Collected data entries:
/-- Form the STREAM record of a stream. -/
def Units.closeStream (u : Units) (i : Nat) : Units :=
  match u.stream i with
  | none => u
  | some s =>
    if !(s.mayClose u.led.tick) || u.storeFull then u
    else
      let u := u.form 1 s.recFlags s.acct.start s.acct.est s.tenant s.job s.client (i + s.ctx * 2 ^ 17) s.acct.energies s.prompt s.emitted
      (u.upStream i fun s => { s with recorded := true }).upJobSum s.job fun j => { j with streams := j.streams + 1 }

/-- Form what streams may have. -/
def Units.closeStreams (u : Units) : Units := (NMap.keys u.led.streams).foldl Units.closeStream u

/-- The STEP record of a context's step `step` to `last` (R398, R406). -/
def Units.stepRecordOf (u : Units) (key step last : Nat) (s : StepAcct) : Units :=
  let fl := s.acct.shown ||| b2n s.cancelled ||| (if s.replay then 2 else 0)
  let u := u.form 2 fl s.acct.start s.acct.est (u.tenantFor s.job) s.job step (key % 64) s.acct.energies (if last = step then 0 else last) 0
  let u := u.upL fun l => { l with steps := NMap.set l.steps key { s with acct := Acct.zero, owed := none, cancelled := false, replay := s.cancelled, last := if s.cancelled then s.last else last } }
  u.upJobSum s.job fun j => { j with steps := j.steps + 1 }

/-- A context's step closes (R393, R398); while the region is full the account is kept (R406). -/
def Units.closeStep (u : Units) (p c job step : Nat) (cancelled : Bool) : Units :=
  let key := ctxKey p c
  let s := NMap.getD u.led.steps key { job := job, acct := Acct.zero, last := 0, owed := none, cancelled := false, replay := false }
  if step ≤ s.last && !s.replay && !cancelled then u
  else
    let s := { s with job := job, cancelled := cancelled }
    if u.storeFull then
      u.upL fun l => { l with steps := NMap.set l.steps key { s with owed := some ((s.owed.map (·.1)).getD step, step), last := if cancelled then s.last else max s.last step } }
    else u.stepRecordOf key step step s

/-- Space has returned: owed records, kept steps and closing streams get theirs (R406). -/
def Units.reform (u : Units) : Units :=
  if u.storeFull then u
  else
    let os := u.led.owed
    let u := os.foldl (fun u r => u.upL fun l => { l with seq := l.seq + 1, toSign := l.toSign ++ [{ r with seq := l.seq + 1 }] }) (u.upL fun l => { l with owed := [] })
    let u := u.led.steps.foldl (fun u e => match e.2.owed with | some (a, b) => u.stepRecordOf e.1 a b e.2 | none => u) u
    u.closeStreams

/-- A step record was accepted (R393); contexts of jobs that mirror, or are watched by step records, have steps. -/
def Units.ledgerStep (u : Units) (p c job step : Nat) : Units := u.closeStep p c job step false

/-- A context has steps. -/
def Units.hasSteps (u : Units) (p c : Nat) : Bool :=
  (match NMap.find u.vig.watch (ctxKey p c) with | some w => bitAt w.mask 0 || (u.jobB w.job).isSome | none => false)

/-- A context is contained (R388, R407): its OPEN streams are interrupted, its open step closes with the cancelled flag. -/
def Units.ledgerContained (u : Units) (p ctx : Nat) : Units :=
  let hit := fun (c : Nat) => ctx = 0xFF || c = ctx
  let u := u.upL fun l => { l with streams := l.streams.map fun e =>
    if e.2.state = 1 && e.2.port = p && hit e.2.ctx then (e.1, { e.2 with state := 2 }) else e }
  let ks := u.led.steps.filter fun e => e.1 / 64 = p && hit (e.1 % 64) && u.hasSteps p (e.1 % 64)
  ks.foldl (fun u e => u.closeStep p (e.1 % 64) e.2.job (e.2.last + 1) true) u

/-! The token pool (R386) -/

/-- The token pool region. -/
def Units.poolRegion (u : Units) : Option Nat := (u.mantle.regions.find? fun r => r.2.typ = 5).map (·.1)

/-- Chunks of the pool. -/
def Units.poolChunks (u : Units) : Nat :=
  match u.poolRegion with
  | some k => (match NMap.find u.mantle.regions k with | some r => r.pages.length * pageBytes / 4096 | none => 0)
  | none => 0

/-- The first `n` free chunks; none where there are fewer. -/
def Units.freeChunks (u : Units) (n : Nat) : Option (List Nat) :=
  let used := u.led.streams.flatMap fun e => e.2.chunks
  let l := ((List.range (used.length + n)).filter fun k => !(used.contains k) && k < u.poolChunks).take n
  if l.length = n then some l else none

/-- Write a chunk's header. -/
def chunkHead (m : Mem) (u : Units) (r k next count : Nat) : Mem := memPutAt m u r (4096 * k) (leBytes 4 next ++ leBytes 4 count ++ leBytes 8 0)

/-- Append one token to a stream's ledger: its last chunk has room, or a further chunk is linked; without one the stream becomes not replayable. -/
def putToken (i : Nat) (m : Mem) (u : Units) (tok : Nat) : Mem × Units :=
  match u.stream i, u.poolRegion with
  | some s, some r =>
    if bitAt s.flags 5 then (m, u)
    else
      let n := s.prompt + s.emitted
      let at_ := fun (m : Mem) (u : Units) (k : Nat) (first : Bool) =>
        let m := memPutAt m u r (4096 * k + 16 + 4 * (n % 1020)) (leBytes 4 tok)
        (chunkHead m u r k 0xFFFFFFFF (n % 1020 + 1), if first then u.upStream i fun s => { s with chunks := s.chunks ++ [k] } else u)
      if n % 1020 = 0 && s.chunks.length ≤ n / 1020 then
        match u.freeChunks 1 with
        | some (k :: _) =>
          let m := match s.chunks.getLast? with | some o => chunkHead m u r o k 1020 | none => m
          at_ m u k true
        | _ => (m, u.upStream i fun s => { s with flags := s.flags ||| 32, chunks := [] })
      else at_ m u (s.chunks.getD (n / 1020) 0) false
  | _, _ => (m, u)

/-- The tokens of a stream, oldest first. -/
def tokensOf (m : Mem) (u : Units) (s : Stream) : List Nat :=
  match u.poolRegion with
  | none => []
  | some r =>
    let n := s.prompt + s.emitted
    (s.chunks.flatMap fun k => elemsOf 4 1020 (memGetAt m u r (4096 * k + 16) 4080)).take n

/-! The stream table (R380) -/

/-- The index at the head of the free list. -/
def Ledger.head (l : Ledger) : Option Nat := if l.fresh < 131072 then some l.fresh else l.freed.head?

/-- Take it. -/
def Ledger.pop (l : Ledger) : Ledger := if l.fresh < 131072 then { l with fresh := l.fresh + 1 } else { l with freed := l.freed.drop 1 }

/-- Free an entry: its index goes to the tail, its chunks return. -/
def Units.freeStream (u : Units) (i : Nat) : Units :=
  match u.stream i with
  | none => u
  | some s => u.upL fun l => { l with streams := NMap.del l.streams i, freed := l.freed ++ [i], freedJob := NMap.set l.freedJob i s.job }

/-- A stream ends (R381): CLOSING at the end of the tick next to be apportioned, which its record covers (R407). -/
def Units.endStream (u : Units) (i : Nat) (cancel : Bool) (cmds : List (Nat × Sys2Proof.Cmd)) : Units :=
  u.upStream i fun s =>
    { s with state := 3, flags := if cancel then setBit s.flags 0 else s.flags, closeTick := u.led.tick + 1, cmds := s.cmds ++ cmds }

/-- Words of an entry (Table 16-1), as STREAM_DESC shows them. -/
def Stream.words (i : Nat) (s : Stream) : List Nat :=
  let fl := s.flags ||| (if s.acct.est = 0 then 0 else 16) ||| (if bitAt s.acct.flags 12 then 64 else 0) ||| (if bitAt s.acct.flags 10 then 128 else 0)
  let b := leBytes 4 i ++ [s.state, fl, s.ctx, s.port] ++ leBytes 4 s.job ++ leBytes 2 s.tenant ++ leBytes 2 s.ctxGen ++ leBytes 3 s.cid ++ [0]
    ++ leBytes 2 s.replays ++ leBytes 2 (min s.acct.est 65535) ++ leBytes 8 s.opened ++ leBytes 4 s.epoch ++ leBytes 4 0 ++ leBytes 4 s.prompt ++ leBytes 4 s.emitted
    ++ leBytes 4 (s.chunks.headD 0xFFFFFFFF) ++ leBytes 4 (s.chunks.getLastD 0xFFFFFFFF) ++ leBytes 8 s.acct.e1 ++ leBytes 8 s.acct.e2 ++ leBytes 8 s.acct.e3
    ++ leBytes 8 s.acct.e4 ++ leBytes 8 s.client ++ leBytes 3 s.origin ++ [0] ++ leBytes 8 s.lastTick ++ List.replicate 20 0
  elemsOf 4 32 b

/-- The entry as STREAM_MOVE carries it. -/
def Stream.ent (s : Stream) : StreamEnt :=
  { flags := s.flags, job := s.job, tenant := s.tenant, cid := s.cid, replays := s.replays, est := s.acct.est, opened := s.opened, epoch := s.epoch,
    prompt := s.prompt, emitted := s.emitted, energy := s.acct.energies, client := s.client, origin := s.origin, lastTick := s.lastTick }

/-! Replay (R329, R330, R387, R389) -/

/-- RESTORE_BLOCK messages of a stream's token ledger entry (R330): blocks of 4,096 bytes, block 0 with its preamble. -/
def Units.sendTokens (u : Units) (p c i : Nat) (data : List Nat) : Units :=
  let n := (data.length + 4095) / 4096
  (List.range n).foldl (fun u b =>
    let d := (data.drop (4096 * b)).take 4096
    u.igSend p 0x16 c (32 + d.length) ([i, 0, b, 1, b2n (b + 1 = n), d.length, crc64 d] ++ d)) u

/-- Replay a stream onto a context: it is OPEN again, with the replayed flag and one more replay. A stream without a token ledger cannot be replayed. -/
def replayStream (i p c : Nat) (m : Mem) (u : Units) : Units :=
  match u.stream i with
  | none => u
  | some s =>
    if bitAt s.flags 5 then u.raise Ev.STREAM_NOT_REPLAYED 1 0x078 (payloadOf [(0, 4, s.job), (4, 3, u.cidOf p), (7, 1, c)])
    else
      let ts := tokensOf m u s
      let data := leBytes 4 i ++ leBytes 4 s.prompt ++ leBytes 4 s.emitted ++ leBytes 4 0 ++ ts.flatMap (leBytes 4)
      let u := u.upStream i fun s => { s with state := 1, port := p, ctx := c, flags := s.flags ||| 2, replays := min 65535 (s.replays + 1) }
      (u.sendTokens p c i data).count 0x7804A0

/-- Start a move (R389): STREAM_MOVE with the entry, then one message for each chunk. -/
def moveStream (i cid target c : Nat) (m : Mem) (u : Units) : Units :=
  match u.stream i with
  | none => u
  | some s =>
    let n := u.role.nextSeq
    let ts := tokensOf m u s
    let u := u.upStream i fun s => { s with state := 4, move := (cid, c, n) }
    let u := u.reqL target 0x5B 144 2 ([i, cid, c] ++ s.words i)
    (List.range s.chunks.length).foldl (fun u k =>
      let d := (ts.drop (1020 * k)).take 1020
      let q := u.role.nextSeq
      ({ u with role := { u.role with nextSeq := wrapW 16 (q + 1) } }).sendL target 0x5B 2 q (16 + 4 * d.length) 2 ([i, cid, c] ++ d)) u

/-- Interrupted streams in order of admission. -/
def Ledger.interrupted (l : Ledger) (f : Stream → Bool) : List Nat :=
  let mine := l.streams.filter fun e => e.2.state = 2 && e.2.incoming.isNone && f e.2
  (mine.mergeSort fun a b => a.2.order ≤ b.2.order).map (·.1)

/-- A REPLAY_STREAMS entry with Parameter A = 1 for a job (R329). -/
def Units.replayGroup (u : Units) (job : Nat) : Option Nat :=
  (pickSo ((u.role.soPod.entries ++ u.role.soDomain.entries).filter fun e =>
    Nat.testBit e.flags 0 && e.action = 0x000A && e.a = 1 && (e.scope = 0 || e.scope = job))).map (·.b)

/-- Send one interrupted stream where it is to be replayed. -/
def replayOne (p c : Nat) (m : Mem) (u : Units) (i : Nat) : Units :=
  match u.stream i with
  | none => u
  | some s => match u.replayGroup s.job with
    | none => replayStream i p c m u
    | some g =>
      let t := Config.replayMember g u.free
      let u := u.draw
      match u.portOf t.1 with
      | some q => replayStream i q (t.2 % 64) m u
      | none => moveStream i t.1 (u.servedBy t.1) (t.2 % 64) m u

## Requirement
Using the data above, print exactly the lines from the line that contains "(s.chunks.flatMap fun k" through the line that contains "def Units.freeStream (u", with both included.

## Result below
    (s.chunks.flatMap fun k => elemsOf 4 1020 (memGetAt m u r (4096 * k + 16) 4080)).take n

/-! The stream table (R380) -/

/-- The index at the head of the free list. -/
def Ledger.head (l : Ledger) : Option Nat := if l.fresh < 131072 then some l.fresh else l.freed.head?

/-- Take it. -/
def Ledger.pop (l : Ledger) : Ledger := if l.fresh < 131072 then { l with fresh := l.fresh + 1 } else { l with freed := l.freed.drop 1 }

/-- Free an entry: its index goes to the tail, its chunks return. -/
def Units.freeStream (u : Units) (i : Nat) : Units :=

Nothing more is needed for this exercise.